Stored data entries
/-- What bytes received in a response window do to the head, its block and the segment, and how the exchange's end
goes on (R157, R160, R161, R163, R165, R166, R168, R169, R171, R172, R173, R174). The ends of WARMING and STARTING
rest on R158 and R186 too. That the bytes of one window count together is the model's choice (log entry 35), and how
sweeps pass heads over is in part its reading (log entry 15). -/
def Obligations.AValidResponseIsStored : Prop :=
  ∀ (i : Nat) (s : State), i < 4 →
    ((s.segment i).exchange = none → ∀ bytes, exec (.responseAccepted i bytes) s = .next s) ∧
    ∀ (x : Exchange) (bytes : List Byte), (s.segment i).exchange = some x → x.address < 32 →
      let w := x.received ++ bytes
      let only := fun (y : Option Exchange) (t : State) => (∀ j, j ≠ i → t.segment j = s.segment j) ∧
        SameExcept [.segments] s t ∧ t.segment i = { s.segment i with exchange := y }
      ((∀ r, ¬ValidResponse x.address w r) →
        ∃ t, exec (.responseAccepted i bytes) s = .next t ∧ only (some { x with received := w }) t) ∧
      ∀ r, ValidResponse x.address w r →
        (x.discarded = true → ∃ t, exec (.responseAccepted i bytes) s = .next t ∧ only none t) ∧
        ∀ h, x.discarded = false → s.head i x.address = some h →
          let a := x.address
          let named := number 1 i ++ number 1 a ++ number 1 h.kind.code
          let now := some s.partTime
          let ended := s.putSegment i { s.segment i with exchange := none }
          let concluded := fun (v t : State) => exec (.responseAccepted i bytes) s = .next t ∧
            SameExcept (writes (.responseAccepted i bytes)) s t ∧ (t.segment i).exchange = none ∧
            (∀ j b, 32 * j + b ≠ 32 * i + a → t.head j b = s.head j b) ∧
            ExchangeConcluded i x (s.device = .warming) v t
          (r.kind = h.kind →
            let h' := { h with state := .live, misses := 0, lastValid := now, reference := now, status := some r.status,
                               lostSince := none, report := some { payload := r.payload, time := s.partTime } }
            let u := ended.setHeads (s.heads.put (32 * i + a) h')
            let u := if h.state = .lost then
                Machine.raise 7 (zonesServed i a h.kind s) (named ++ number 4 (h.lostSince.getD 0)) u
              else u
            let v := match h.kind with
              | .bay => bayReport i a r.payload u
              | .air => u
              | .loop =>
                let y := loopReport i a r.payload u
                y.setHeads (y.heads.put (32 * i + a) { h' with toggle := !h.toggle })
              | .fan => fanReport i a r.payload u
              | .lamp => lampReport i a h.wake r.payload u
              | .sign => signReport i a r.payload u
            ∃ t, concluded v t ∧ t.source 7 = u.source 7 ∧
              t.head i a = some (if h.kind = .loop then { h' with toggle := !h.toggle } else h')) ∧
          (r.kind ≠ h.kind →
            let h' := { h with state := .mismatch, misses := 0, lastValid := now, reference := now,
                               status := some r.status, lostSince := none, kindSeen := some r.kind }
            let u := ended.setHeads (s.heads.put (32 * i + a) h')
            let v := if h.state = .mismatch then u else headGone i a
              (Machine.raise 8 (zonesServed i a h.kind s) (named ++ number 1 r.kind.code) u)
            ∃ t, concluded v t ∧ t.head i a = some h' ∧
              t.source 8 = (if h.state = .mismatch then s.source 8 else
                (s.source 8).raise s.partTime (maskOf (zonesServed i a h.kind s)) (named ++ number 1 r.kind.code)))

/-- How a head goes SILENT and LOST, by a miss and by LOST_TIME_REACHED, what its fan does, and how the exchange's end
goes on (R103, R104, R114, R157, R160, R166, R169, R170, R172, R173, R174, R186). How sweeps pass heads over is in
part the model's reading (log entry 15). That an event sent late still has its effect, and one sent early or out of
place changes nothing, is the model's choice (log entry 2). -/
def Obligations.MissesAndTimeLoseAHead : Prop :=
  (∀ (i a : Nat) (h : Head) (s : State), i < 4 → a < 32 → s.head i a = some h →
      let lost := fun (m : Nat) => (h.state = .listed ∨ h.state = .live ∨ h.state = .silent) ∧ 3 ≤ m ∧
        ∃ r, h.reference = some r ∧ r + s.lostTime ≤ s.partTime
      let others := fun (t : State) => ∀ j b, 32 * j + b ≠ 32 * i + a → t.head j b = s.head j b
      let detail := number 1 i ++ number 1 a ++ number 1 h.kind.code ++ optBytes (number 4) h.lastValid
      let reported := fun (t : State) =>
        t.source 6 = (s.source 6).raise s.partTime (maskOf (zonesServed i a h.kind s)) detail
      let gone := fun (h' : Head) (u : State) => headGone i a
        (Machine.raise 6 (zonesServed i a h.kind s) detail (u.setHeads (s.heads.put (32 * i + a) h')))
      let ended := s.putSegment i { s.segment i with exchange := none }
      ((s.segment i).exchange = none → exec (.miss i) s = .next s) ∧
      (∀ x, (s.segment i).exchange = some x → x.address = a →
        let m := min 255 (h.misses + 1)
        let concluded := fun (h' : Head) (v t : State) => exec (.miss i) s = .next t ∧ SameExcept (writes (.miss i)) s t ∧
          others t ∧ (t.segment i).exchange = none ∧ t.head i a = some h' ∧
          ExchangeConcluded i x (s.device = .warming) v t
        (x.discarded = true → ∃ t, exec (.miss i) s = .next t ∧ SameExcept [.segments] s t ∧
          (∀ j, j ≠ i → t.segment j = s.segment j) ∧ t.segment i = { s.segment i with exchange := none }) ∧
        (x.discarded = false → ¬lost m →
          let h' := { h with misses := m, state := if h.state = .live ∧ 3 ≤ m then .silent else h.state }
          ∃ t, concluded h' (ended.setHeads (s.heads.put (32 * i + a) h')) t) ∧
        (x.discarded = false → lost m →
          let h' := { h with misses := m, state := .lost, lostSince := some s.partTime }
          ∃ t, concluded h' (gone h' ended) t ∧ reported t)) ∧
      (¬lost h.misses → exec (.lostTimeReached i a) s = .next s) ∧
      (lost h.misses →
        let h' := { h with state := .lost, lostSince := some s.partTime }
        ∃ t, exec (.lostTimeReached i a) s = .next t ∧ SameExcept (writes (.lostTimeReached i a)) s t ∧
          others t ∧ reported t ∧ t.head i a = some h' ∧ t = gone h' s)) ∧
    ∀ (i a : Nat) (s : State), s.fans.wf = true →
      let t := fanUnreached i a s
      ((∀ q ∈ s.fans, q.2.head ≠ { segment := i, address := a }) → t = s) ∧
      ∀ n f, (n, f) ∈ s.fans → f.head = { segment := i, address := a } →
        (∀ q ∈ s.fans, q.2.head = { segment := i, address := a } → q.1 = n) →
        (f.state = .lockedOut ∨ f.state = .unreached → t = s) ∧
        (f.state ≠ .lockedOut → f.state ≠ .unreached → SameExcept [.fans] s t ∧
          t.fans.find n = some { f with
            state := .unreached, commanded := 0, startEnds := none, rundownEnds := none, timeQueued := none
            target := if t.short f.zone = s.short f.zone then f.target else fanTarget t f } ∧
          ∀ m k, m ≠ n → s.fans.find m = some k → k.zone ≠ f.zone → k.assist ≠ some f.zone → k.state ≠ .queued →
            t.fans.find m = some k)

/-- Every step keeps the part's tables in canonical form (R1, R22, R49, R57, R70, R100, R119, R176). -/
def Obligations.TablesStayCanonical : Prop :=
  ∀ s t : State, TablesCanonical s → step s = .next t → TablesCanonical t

• _Your assignment_:
Beginning at the line above that contains "(s.source 8).raise s.partTime", return each line exactly through the line that contains "How sweeps pass heads over is in", and no others.

• _Output of the task_:
                (s.source 8).raise s.partTime (maskOf (zonesServed i a h.kind s)) (named ++ number 1 r.kind.code)))

/-- How a head goes SILENT and LOST, by a miss and by LOST_TIME_REACHED, what its fan does, and how the exchange's end
goes on (R103, R104, R114, R157, R160, R166, R169, R170, R172, R173, R174, R186). How sweeps pass heads over is in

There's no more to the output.